23 Corrie & Anor v MacDermott [1914] AC 1056; 18 CLR 511 is authority for the proposition that it is necessary to take into account the extent to which restrictions affect the value of land. In MacDermott v Corrie (1913) 17 CLR 223, Barton ACJ explained the relevant principle in the following terms (at 237):
[The dispossessed owners] are not to be put in a better position than they would have held if the land had not been taken from them. Hence any restriction or other circumstance which diminishes the value in their hands must be allowed for in arriving at the value.
24 In the Privy Council, Lord Dunedin said (at 514):
The value which has to be assessed is the value to the old owner who parts with his property, not the value to the new owner which takes it over. If, therefore, the old owner holds the property subject to restrictions it is a necessary point of inquiry how far these restrictions affect value.
25 Corrie v MacDermott has been consistently followed and applied in both the Court of Appeal and in this Court. In Hornsby Shire Council v Roads and Traffic Authority of New South Wales (1998) 100 LGERA 105, Stein JA described the restrictions applicable to land which is classified as community land under the LG Act in the following terms (at 107):
The Local Government Act [1993], Chapter 6, Part 2, deals with "public land" vested in a council. The LG Act provides that all such public land must be classified as either "community" or "operational". If land is classified as "community land", it cannot be reclassified except by the process of making a local environmental plan under the Environmental Planning and Assessment Act 1979 (NSW) (the Planning Act ). Moreover, s 29 of the LG Act provides that a council must arrange a public hearing under s 68 of the Planning Act in respect of any such proposal. Prior to the LG Act,, there was no concept of "community land". No similar provision is to be found in the 1919 LG Act .

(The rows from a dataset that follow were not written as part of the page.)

theorem State.inputCopy_sound {q : List Instr} {s : State} (hs : Sound q s) :
    Sound q (State.inputCopy s) := by
  unfold State.inputCopy
  split
  · refine Sound.ite ?_ ?_
    · exact hs
    · extract_lets -merge -useContext +onlyGivenNames v1 v2 v3 v4 v5
      try clear_value v1
      try clear_value v2
      have hv3 : Sound q v3 := by
        unfold v3
        exact Sound.upd hs
      try clear_value v3
      try clear_value v4
      have hv5 : Sound q v5 := by
        unfold v5
        refine State.each_sound hv3 ?_
        intro a6 a7 ha6
        exact State.setStn_sound ha6
      try clear_value v5
      refine State.each_sound hv5 ?_
      intro a8 a9 ha8
      split
      · rename_i p10 p11 e12
        have hp11 : Sound q p11 := by
          refine Sound.ofSnd e12 ?_
          exact State.inSlot_sound ha8
        extract_lets -merge -useContext +onlyGivenNames v13 v14
        have hv13 : Sound q v13 := by
          unfold v13
          exact State.putSlot_sound hp11
        try clear_value v13
        try clear_value v14
        exact State.setImgTask_sound hv13
  · exact hs

theorem State.unlockStn_sound {q : List Instr} {s : State} {n : ℕ} (hs : Sound q s) :
    Sound q (State.unlockStn s n) := by
  unfold State.unlockStn
  extract_lets -merge -useContext +onlyGivenNames v1
  try clear_value v1
  split
  · exact State.setStn_sound hs
  · exact State.setStn_sound hs

theorem State.copyComplete_sound {q : List Instr} {s : State} (hs : Sound q s) :
    Sound q (State.copyComplete s) := by
  unfold State.copyComplete
  split
  · exact hs
  · refine Sound.ite ?_ ?_
    · exact hs
    · extract_lets -merge -useContext +onlyGivenNames v1 v2 v3 v4 v5
      try clear_value v1
      have hv2 : Sound q v2 := by
        unfold v2
        exact State.advance_sound hs
      try clear_value v2
      have hv3 : Sound q v3 := by
        unfold v3
        refine State.each_sound hv2 ?_
        intro a6 a7 ha6
        exact State.unlockStn_sound ha6
      try clear_value v3
      try clear_value v4
      have hv5 : Sound q v5 := by
        unfold v5
        exact Sound.upd hv3
      try clear_value v5
      refine Sound.ite ?_ ?_
      · exact hv5
      · refine State.copyDone_sound ?_
        exact State.wr_sound hv5

theorem State.mirrorForce_sound {q : List Instr} {s : State} {set : List ℕ} {cleared : List ℕ} (hs : Sound q s) :
    Sound q (State.mirrorForce s set cleared) := by
  unfold State.mirrorForce
  exact State.queueBatch_sound hs

theorem State.syncForces_sound {q : List Instr} {s : State} (hs : Sound q s) :
    Sound q (State.syncForces s) := by
  unfold State.syncForces
  exact State.wr_sound hs

theorem State.setForce_sound {q : List Instr} {s : State} {i : ℕ} {f : Force} (hs : Sound q s) :
    Sound q (State.setForce s i f) := by
  unfold State.setForce
  refine State.syncForces_sound ?_
  refine State.putBytes_sound ?_
  exact Sound.upd hs

theorem State.forceItem_sound {q : List Instr} {s : State} {n : ℕ} {ofs : ℕ} {v : ℕ} (hs : Sound q s) :
    Sound q (State.forceItem s n ofs v) := by
  unfold State.forceItem
  split
  · refine State.forcedBlock_sound ?_
    exact State.setOut_sound hs
  · exact hs

theorem State.applyForce_sound {q : List Instr} {s : State} {k : ForceKey} {v : ℕ} (hs : Sound q s) :
    Sound q (State.applyForce s k v) := by
  unfold State.applyForce
  split
  · exact State.ownWrite_sound hs
  · exact State.ioForce_sound hs
  · exact State.ioForce_sound hs
  · exact State.forceItem_sound hs
  · exact hs

theorem State.releaseForce_sound {q : List Instr} {s : State} {k : ForceKey} {shadow : Option ℕ} (hs : Sound q s) :
    Sound q (State.releaseForce s k shadow) := by
  unfold State.releaseForce
  split
  · extract_lets -merge -useContext +onlyGivenNames v1 v2
    try clear_value v1
    try clear_value v2
    exact State.ownWrite_sound hs
  · exact State.ioForce_sound hs
  · exact State.ioForce_sound hs
  · split
    · exact State.forceItem_sound hs
    · exact hs
  · exact hs

theorem State.removeForce_sound {q : List Instr} {s : State} {i : ℕ} (hs : Sound q s) :
    Sound q (State.removeForce s i) := by
  unfold State.removeForce
  extract_lets -merge -useContext +onlyGivenNames v1 v2
  try clear_value v1
  have hv2 : Sound q v2 := by
    unfold v2
    exact State.setForce_sound hs
  try clear_value v2
  refine Sound.ite ?_ ?_
  · exact State.releaseForce_sound hv2
  · exact hv2

theorem State.forceDone_sound {q : List Instr} {s : State} {op : ℕ} {code : ℕ} {result : ℕ} (hs : Sound q s) :
    Sound q (State.forceDone s op code result) := by
  unfold State.forceDone
  extract_lets -merge -useContext +onlyGivenNames v1
  have hv1 : Sound q v1 := by
    unfold v1
    refine State.wr_sound ?_
    exact State.wr_sound hs
  try clear_value v1
  exact State.event_sound hv1

theorem State.forceSet_sound {q : List Instr} {s : State} (hs : Sound q s) :
    Sound q (State.forceSet s) := by
  unfold State.forceSet
  extract_lets -merge -useContext +onlyGivenNames v1 v2 v3
  try clear_value v1
  try clear_value v2
  try clear_value v3
  refine Sound.ite ?_ ?_
  · exact State.forceDone_sound hs
  · split
    · refine State.forceDone_sound ?_
      exact State.raise_sound hs
    · extract_lets -merge -useContext +onlyGivenNames v4 v5 v6
      try clear_value v4
      have hv5 : Sound q v5 := by
        unfold v5
        exact State.setForce_sound hs
      try clear_value v5
      have hv6 : Sound q v6 := by
        unfold v6
        refine Sound.ite ?_ ?_
        · exact State.applyForce_sound hv5
        · exact hv5
      try clear_value v6
      refine State.forceDone_sound ?_
      exact State.mirrorForce_sound hv6
    · extract_lets -merge -useContext +onlyGivenNames v7 v8
      have hv7 : Sound q v7 := by
        unfold v7
        exact State.setForce_sound hs
      try clear_value v7
      have hv8 : Sound q v8 := by
        unfold v8
        refine Sound.ite ?_ ?_
        · exact State.applyForce_sound hv7
        · exact hv7
      try clear_value v8
      refine State.forceDone_sound ?_
      exact State.mirrorForce_sound hv8
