-- ==== Sys2Proof/Laws/SoundMtr.lean ====
section
/-!
SUPPORT. Every operation of Machine/Mtr.lean keeps the queue and the canonical forms of memory and registers.
-/

namespace Sys2Proof.Machine

theorem execSampleSetArrival_sound {q : List Instr} {m : MtrInput} {s : State} (hs : Sound q s) :
    NextSound q (execSampleSetArrival m s) := by
  unfold execSampleSetArrival
  refine NextSound.next ?_
  refine Sound.ite ?_ ?_
  · exact hs
  · extract_lets -merge -useContext +onlyGivenNames v1 v2 v3
    have hv1 : Sound q v1 := by
      unfold v1
      exact State.advance_sound hs
    try clear_value v1
    try clear_value v2
    have hv3 : Sound q v3 := by
      unfold v3
      exact Sound.upd hv1
    try clear_value v3
    exact State.mtrRound_sound hv3

theorem execZcTimeout_sound {q : List Instr} {s : State} (hs : Sound q s) :
    NextSound q (execZcTimeout s) := by
  unfold execZcTimeout
  refine NextSound.next ?_
  refine Sound.ite ?_ ?_
  · exact hs
  · exact State.toFallback_sound hs

theorem execSyntheticCrossing_sound {q : List Instr} {s : State} (hs : Sound q s) :
    NextSound q (execSyntheticCrossing s) := by
  unfold execSyntheticCrossing
  refine NextSound.next ?_
  refine Sound.ite ?_ ?_
  · exact State.synthetic_sound hs
  · exact hs

theorem execCheckpointTimer_sound {q : List Instr} {s : State} (hs : Sound q s) :
    NextSound q (execCheckpointTimer s) := by
  unfold execCheckpointTimer
  refine NextSound.next ?_
  refine Sound.ite ?_ ?_
  · exact hs
  · extract_lets -merge -useContext +onlyGivenNames v1 v2 v3
    have hv1 : Sound q v1 := by
      unfold v1
      exact State.advance_sound hs
    try clear_value v1
    try clear_value v2
    have hv3 : Sound q v3 := by
      unfold v3
      exact Sound.upd hv1
    try clear_value v3
    exact State.ckptStart_sound hv3

theorem execCheckpointComplete_sound {q : List Instr} {s : State} (hs : Sound q s) :
    NextSound q (execCheckpointComplete s) := by
  unfold execCheckpointComplete
  refine NextSound.next ?_
  exact State.ckptEnd_sound hs

theorem State.mtrCmd_sound {q : List Instr} {s : State} {op : ℕ} {arg : ℕ} {f : State → State} (hs : Sound q s) (hf : ∀ x0, Sound q x0 → Sound q (f x0)) :
    Sound q (State.mtrCmd s op arg f) := by
  unfold State.mtrCmd
  refine Sound.ite ?_ ?_
  · exact hs
  · refine hf _ ?_
    refine State.wr_sound ?_
    exact State.wr_sound hs

theorem State.mtrHold_sound {q : List Instr} {s : State} {w : MtrWait} (hs : Sound q s) :
    Sound q (State.mtrHold s w) := by
  unfold State.mtrHold
  refine State.raise_sound ?_
  exact Sound.upd hs

theorem State.meterClear_sound {q : List Instr} {s : State} {n : ℕ} (hs : Sound q s) :
    Sound q (State.meterClear s n) := by
  unfold State.meterClear
  refine Sound.ite ?_ ?_
  · exact State.mtrDone_sound hs
  · refine Sound.ite ?_ ?_
    · exact State.mtrDone_sound hs
    · refine Sound.ite ?_ ?_
      · exact State.mtrHold_sound hs
      · refine State.raise_sound ?_
        exact Sound.upd hs

theorem execMeterClear_sound {q : List Instr} {feeder : ℕ} {s : State} (hs : Sound q s) :
    NextSound q (execMeterClear feeder s) := by
  unfold execMeterClear
  refine NextSound.next ?_
  refine State.mtrCmd_sound hs ?_
  intro a1 ha1
  exact State.meterClear_sound ha1

theorem State.meterCkpt_sound {q : List Instr} {s : State} (hs : Sound q s) :
    Sound q (State.meterCkpt s) := by
  unfold State.meterCkpt
  refine Sound.ite ?_ ?_
  · exact State.mtrDone_sound hs
  · refine Sound.ite ?_ ?_
    · exact State.mtrHold_sound hs
    · refine State.mtrDone_sound ?_
      exact State.ckptStart_sound hs

theorem execMeterCkpt_sound {q : List Instr} {s : State} (hs : Sound q s) :
    NextSound q (execMeterCkpt s) := by
  unfold execMeterCkpt
  refine NextSound.next ?_
  refine State.mtrCmd_sound hs ?_
  intro a1 ha1
  exact State.meterCkpt_sound ha1

theorem State.meterRestore_sound {q : List Instr} {s : State} {r : ℕ} (hs : Sound q s) :
    Sound q (State.meterRestore s r) := by
  unfold State.meterRestore
  refine Sound.ite ?_ ?_
  · exact State.mtrDone_sound hs
  · refine Sound.ite ?_ ?_
    · exact State.mtrDone_sound hs
    · refine Sound.ite ?_ ?_
      · exact State.mtrHold_sound hs
      · exact State.restoreReg_sound hs

theorem execMeterRestore_sound {q : List Instr} {reg : ℕ} {s : State} (hs : Sound q s) :
    NextSound q (execMeterRestore reg s) := by
  unfold execMeterRestore
  refine NextSound.next ?_
  refine State.mtrCmd_sound hs ?_
  intro a1 ha1
  exact State.meterRestore_sound ha1

theorem State.meterCal_sound {q : List Instr} {s : State} {c : ℕ} (hs : Sound q s) :
    Sound q (State.meterCal s c) := by
  unfold State.meterCal
  refine Sound.ite ?_ ?_
  · exact State.mtrDone_sound hs
  · refine Sound.ite ?_ ?_
    · exact State.mtrDone_sound hs
    · refine Sound.ite ?_ ?_
      · exact State.mtrDone_sound hs
      · refine Sound.ite ?_ ?_
        · exact State.mtrDone_sound hs
        · refine State.mtrDone_sound ?_
          exact Sound.upd hs

theorem execCalapply_sound {q : List Instr} {ch : ℕ} {s : State} (hs : Sound q s) :
    NextSound q (execCalapply ch s) := by
  unfold execCalapply
  refine NextSound.next ?_
  refine State.mtrCmd_sound hs ?_
  intro a1 ha1
  exact State.meterCal_sound ha1

theorem State.mtrMdata_sound {q : List Instr} {s : State} {v : Word} (hs : Sound q s) :
    Sound q (State.mtrMdata s v) := by
  unfold State.mtrMdata
  extract_lets -merge -useContext +onlyGivenNames v1 v2
  try clear_value v1
  have hv2 : Sound q v2 := by
    unfold v2
    refine Sound.ite ?_ ?_
    · exact State.setMw_sound hs
    · exact State.raise_sound hs
  try clear_value v2
  exact State.wr_sound hv2

theorem execMtrMdataWrite_sound {q : List Instr} {v : Word} {s : State} (hs : Sound q s) :
    NextSound q (execMtrMdataWrite v s) := by
  unfold execMtrMdataWrite
  refine NextSound.next ?_
  exact State.mtrMdata_sound hs

end Sys2Proof.Machine
end

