-- ==== Sys2Proof/Laws/SoundVaultOps.lean ====
section
/-!
SUPPORT. Every operation of Machine/VaultOps.lean keeps the queue and the canonical forms of memory and registers.
-/

namespace Sys2Proof.Machine

theorem State.setBytes32_sound {q : List Instr} {s : State} {a : ℕ} {b : List Byte} (hs : Sound q s) :
    Sound q (State.setBytes32 s a b) := by
  unfold State.setBytes32
  refine State.each_sound hs ?_
  intro a1 a2 ha1
  exact State.setReg_sound ha1

theorem State.extendM_sound {q : List Instr} {s : State} {d : List Byte} (hs : Sound q s) :
    Sound q (State.extendM s d) := by
  unfold State.extendM
  refine State.bump_sound ?_
  exact State.setBytes32_sound hs

theorem State.cqEnd_sound {q : List Instr} {s : State} {seq : ℕ} {status : ℕ} {rslot : Option ℕ} {outlen : ℕ} (hs : Sound q s) :
    Sound q (State.cqEnd s seq status rslot outlen) := by
  unfold State.cqEnd
  extract_lets -merge -useContext +onlyGivenNames v1 v2 v3 v4 v5 v6 v7
  try clear_value v1
  try clear_value v2
  have hv3 : Sound q v3 := by
    unfold v3
    exact State.writeNum_sound hs
  try clear_value v3
  have hv4 : Sound q v4 := by
    unfold v4
    split
    · exact State.writeNum_sound hv3
    · exact hv3
  try clear_value v4
  have hv5 : Sound q v5 := by
    unfold v5
    refine State.writeNum_sound ?_
    exact State.writeNum_sound hv4
  try clear_value v5
  have hv6 : Sound q v6 := by
    unfold v6
    exact State.writeNum_sound hv5
  try clear_value v6
  have hv7 : Sound q v7 := by
    unfold v7
    refine State.keyCount_sound ?_
    exact State.wr_sound hv6
  try clear_value v7
  refine Sound.ite ?_ ?_
  · exact State.raise_sound hv7
  · exact hv7

theorem State.cqSkip_sound {q : List Instr} {s : State} {a : ℕ} (hs : Sound q s) :
    Sound q (State.cqSkip s a) := by
  unfold State.cqSkip
  split
  · exact hs
  · refine Sound.ite ?_ ?_
    · exact hs
    · extract_lets -merge -useContext +onlyGivenNames v1 v2 v3 v4
      try clear_value v1
      have hv2 : Sound q (v2).st := by
        unfold v2
        exact State.fetch_sound hs
      try clear_value v2
      have hv3 : Sound q v3 := by
        unfold v3
        exact hv2
      try clear_value v3
      try clear_value v4
      refine Sound.ite ?_ ?_
      · refine State.cqSkip_sound ?_
        exact State.cqEnd_sound hv2
      · refine Sound.ite ?_ ?_
        · exact Sound.upd hv3
        · refine Sound.ite ?_ ?_
          · refine State.cqSkip_sound ?_
            exact State.cqEnd_sound hv2
          · exact hv2

theorem State.cqFront_sound {q : List Instr} {s : State} (hs : Sound q s) :
    Sound q (State.cqFront s) := by
  unfold State.cqFront
  exact State.cqSkip_sound hs

theorem kErr_sound {q : List Instr} {s : State} {status : ℕ} (hs : Sound q s) :
    Sound q ((kErr s status)).st := by
  unfold kErr
  try dsimp -zeta only
  exact hs

theorem State.keyOp_sound {q : List Instr} {s : State} {op : ℕ} {f : KeyDesc → State → KeyRes} (hs : Sound q s) (hf : ∀ x0 x1, Sound q x1 → Sound q ((f x0 x1)).st) :
    Sound q (State.keyOp s op f) := by
  unfold State.keyOp
  refine Sound.ite ?_ ?_
  · exact hs
  · extract_lets -merge -useContext +onlyGivenNames v1 v2 v3 v4 v5 v6 v7 v8
    try clear_value v1
    have hv2 : Sound q (v2).st := by
      unfold v2
      exact State.fetch_sound hs
    try clear_value v2
    try clear_value v3
    have hv4 : Sound q (v4).st := by
      unfold v4
      exact hf _ _ hv2
    try clear_value v4
    try clear_value v5
    try clear_value v6
    have hv7 : Sound q v7 := by
      unfold v7
      exact hv4
    try clear_value v7
    try clear_value v8
    refine Sound.ite ?_ ?_
    · exact State.cqFront_sound hv2
    · refine State.raise_sound ?_
      exact Sound.upd hv7

theorem State.keyRead_sound {q : List Instr} {s : State} {a : ℕ} {n : ℕ} {k : List Byte → State → KeyRes} (hs : Sound q s) (hk : ∀ x0 x1, Sound q x1 → Sound q ((k x0 x1)).st) :
    Sound q ((State.keyRead s a n k)).st := by
  unfold State.keyRead
  split
  · exact kErr_sound hs
  · split
    · exact hk _ _ hs
    · extract_lets -merge -useContext +onlyGivenNames v1
      have hv1 : Sound q (v1).st := by
        unfold v1
        exact State.fetch_sound hs
      try clear_value v1
      split
      · exact kErr_sound hv1
      · exact hk _ _ hv1

theorem State.keyFits_sound {q : List Instr} {s : State} {d : KeyDesc} {n : ℕ} {k : State → KeyRes} (hs : Sound q s) (hk : ∀ x0, Sound q x0 → Sound q ((k x0)).st) :
    Sound q ((State.keyFits s d n k)).st := by
  unfold State.keyFits
  split
  · exact kErr_sound hs
  · split
    · exact kErr_sound hs
    · exact hk _ hs

theorem State.keyOf_sound {q : List Instr} {s : State} {n : ℕ} {kinds : List ℕ} {bit : Option ℕ} {k : KeySlot → State → KeyRes} (hs : Sound q s)
    (hk : ∀ x0 x1, Sound q x1 → Sound q (k x0 x1).st) : Sound q (State.keyOf s n kinds bit k).st := by
  have e0 : @State.keyOf = @State.keyOf := rfl
  conv at e0 => rhs; delta State.keyOf
  rw [e0]
  clear e0
  beta_reduce
  have h := State.useSlot_sound (n := n) hs
  revert h
  generalize s.useSlot n = r
  intro h
  obtain ⟨st, t⟩ := r
  have h1 : Sound q t := h
  clear h
  dsimp -zeta only
  split
  · exact kErr_sound h1
  · extract_lets -merge -useContext +onlyGivenNames v4
    clear_value v4
    split
    · exact kErr_sound h1
    · split
      · exact kErr_sound h1
      · exact hk _ _ h1
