theorem State.bulkData_again (h : y.takes x = false) (hsrc : y.src = src) (hxid : y.xid = x.xid) : s.bulkData x y =
    State.bulkAnswer { s with upd := { s.upd with xfer := some { y with lastData := s.now } } } src { kind := 4, xid := x.xid, offset := y.expected } := by
  subst hsrc
  rw [← hxid]
  exact if_neg (by simp [h])

theorem State.bulkEnd_missing (h : y.expected < y.blen) (hsrc : y.src = src) (hxid : y.xid = x.xid) :
    s.bulkEnd y = s.bulkAnswer src { kind := 4, xid := x.xid, offset := y.expected } := by
  subst hsrc
  rw [← hxid]
  exact if_pos h

theorem State.bulkEnd_waits (h : y.blen ≤ y.expected) (hw : y.programmed ≠ y.blen ∨ y.ended = true) :
    s.bulkEnd y = State.bump { s with upd := { s.upd with xfer := some { y with ended := true } } } R.UPD_CNT_BULKRX.COUNT :=
  (if_neg (Nat.not_lt.2 h)).trans (if_neg (by rcases hw with hw | hw <;> simp [hw]))

theorem State.bulkEnd_verifies (h : y.blen ≤ y.expected) (hp : y.programmed = y.blen) (he : y.ended = false) : s.bulkEnd y =
    (State.bump { s with upd := { s.upd with xfer := some { y with ended := true } } } R.UPD_CNT_BULKRX.COUNT).startVerify y.slot :=
  (if_neg (Nat.not_lt.2 h)).trans (if_pos ⟨hp, by simp [he]⟩)

/-! Blocks (R483, R484). -/

theorem State.blockEnd_crc {r : FlashEnd} (h : s.blockCheck y data ≠ ucOk) :
    s.blockEnd r y data = (s.bump R.UPD_CNT_CRCERR.COUNT).dropXfer y slBad (some (s.blockCheck y data)) := if_pos h

section
variable (hx : s.upd.xfer = some y) (hb : y.block = some data)
include hx hb

theorem exec_bulkBlockProgrammed_idle {r : FlashEnd} (h : s.working .upd = false) : exec (.bulkBlockProgrammed r) s = .next s := by
  refine congrArg Host.Outcome.next ?_
  rw [hx]
  simp only [hb, h, Bool.false_eq_true, if_false]

theorem exec_bulkBlockProgrammed_working {r : FlashEnd} (h : s.working .upd = true) : exec (.bulkBlockProgrammed r) s = .next (s.blockEnd r y data) := by
  refine congrArg Host.Outcome.next ?_
  rw [hx]
  simp only [hb, h, if_true]

end

theorem exec_bulkBlockProgrammed_noBlock {r : FlashEnd} (hx : s.upd.xfer = some y) (hb : y.block = none) : exec (.bulkBlockProgrammed r) s = .next s := by
  refine congrArg Host.Outcome.next ?_
  rw [hx]
  simp only [hb]

theorem exec_bulkBlockProgrammed_noTransfer {r : FlashEnd} (hx : s.upd.xfer = none) : exec (.bulkBlockProgrammed r) s = .next s := by
  refine congrArg Host.Outcome.next ?_
  rw [hx]

/-! Silence. -/

theorem exec_transferTimeout_noTransfer (hx : s.upd.xfer = none) : exec .transferTimeout s = .next s := by
  refine congrArg Host.Outcome.next ?_
  rw [hx]

theorem exec_transferTimeout_transfer (hx : s.upd.xfer = some y) : exec .transferTimeout s =
    .next (if y.ended then s else (s.advance (y.lastData + 10 * sec)).dropXfer y slEmpty none) := by
  refine congrArg Host.Outcome.next ?_
  rw [hx]

/-! The erase (R484, R496). -/

theorem exec_flashEraseComplete_none {b : Bool} (h : s.upd.erase = none) : exec (.flashEraseComplete b) s = .next s := by
  refine congrArg Host.Outcome.next ?_
  rw [h]

theorem exec_flashEraseComplete_idle {b : Bool} (h : s.running .upd = false) : exec (.flashEraseComplete b) s = .next s := by
  refine congrArg Host.Outcome.next ?_
  cases s.upd.erase with
  | none => rfl
  | some e => exact if_neg (by simp [h])

theorem exec_flashEraseComplete_erase {b : Bool} (hrun : s.running .upd = true) (h : s.upd.erase = some e) :
    exec (.flashEraseComplete b) s = .next (s.eraseEnd b e) := by
  refine congrArg Host.Outcome.next ?_
  rw [h]
  exact if_pos hrun

section
variable (hu : u = State.unlist { s with upd := { s.upd with erase := none } } (slotBase e.slot) slotSize)
include hu

theorem State.eraseEnd_command (h : e.forOpen = false) : s.eraseEnd true e = u.updDone ucOk := by
  simp only [State.eraseEnd, Bool.not_true, Bool.false_eq_true, if_false, ← hu, h]

theorem State.eraseEnd_open (h : e.forOpen = true) (hx : u.upd.xfer = some y) : s.eraseEnd true e =
    State.bulkAnswer { u with upd := { u.upd with xfer := some { y with opened := true } } } y.src { kind := 2, xid := y.xid, status := ucOk } := by
  simp only [State.eraseEnd, Bool.not_true, Bool.false_eq_true, if_false, ← hu, h, if_true, hx]

theorem State.eraseEnd_openGone (h : e.forOpen = true) (hx : u.upd.xfer = none) : s.eraseEnd true e = u := by
  simp only [State.eraseEnd, Bool.not_true, Bool.false_eq_true, if_false, ← hu, h, if_true, hx]

end

section
variable (hv : v = (State.wr { s with upd := { s.upd with erase := none } } R.UPD_FADDR.FADDR (slotBase e.slot - norBase)).updFail 2)
include hv

theorem State.eraseEnd_commandFailed (h : e.forOpen = false) : s.eraseEnd false e = v.updDone ucFlash := by
  simp only [State.eraseEnd, Bool.not_false, if_true, ← hv, h, Bool.false_eq_true, if_false]

theorem State.eraseEnd_openFailed (h : e.forOpen = true) (hx : v.upd.xfer = some y) : s.eraseEnd false e = v.dropXfer y slEmpty (some ucFlash) := by
  simp only [State.eraseEnd, Bool.not_false, if_true, ← hv, h, hx]

theorem State.eraseEnd_openFailedGone (h : e.forOpen = true) (hx : v.upd.xfer = none) : s.eraseEnd false e = v := by
  simp only [State.eraseEnd, Bool.not_false, if_true, ← hv, h, hx]

end

/-! The verification. -/

theorem exec_verifyComplete_ignored (h : s.upd.verifying = none ∨ s.running .upd = false) : exec .verifyComplete s = .next s := by
  refine congrArg Host.Outcome.next ?_
  cases hk : s.upd.verifying with
  | none => rfl
  | some k => exact if_neg (by simpa [hk] using h)

theorem exec_verifyComplete_run (hrun : s.running .upd = true) (hk : s.upd.verifying = some k)
    (h : State.verifySlot { s with upd := { s.upd with verifying := none } } k = (r, u)) : exec .verifyComplete s = .next (u.verifyAnswer r) := by
  refine congrArg Host.Outcome.next ?_
  rw [hk]
  refine (if_pos hrun).trans ?_
  rw [State.verifyEnd, h]

theorem State.verifyAnswer_command (h : s.upd.xfer = none) : s.verifyAnswer r = s.updDone r := by
  rw [State.verifyAnswer, h]

theorem State.verifyAnswer_transfer (h : s.upd.xfer = some y) :
    s.verifyAnswer r = (s.bulkAnswer y.src { kind := 6, xid := y.xid, status := r }).endXfer := by
  rw [State.verifyAnswer, h]

end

A number of restrictions on the use and dealing with community land are to be found in Div 2 of Pt 2, Ch 6. First, such land can only be used and managed in accordance with a plan of management. The LG Act lays down detailed requirements for the content of management plans and for community participation in their making. The most severe restriction on the use to which community may be put is to be found in s 45. This provides that a council cannot "sell, exchange or otherwise dispose of community land". Further, a lease or licence of such land by a council is severely restricted by ss 46 and 47.
26 Stein JA then said, Priestly JA and Sheppard AJA concurring (at 107):
The appellant accepts that the classification of the parcels as "community land" under the LG Act constitutes a restriction which is relevant to the determination of compensation upon resumption. Corrie v MacDermott (at 1062) is authority for the proposition that it is necessary to determine to what extent the restrictions affect the value of the land. The chance of those restrictions being discharged must also be considered (at 1064).
27 The trial judge in the Hornsby case had applied Corrie v MacDermott and valued the land, having regard to the restrictions in that case, as being one-third of the open space valuations. As to this, Stein JA said (at 108-109):
It seems apparent that His Honour was "valuing" the restriction at two-third of the market value. That is, he concluded that the depressive effect of the restriction reduced the market value to one-third. In doing so, his Honour properly applied Kitto J in Royal Sydney Golf Club v Commissioner of Taxation (Cth) (at 391).
…
I can discern no error of law in his Honour's valuation of the restriction of the classification of community land and his determination of the chance of the restriction being discharged.
28 In Roads and Traffic Authority of New South Wales v Hurstville City Council (2001) 112 LGERA 223 Mason P, Sheller and Powell JJA concurring, said (at 226 [14]):
Market value was to be determined on the basis of highest and best use. This meant that, if the parkland were to be placed for sale on the open market, it would be sold subject to the open space zoning and the statutory restrictions touching this particular community land, each of which placed significant restraints upon the exploitation of the land. It is common ground that what is to be valued in the present case is the value of the land to the respondent under the statutory conditions upon which the land was held at the time of resumption (see generally Corrie v MacDermott [1914] AC 1056 and Hornsby Shire Council v Roads and Traffic Authority (NSW) (1998) 100 LGERA 105 at 107).
29 In Ashfield Municipal Council v Roads and Traffic Authority of New South Wales (2001) 117 LGERA 203, Davies AJA, Mason P and Heydon JA concurring on this point, after referring to the Hornsby case and to Corrie v MacDermott (inter alia) said (at 230):
It was, therefore, necessary for the trial judge to take into account, insofar as they were relevant, any restrictions placed upon the use of the lands, any restrictions imposed upon the sale of the lands and any restrictions imposed upon the disposition of the proceed of sale.
30 In the Ashfield case the Court of Appeal held however, that the primary judge erred in applying the two-thirds discount which had been applied in the Hornsby case without considering the particular facts in the case before him. As Davis AJA said (at 231): "Every case turns on its own facts".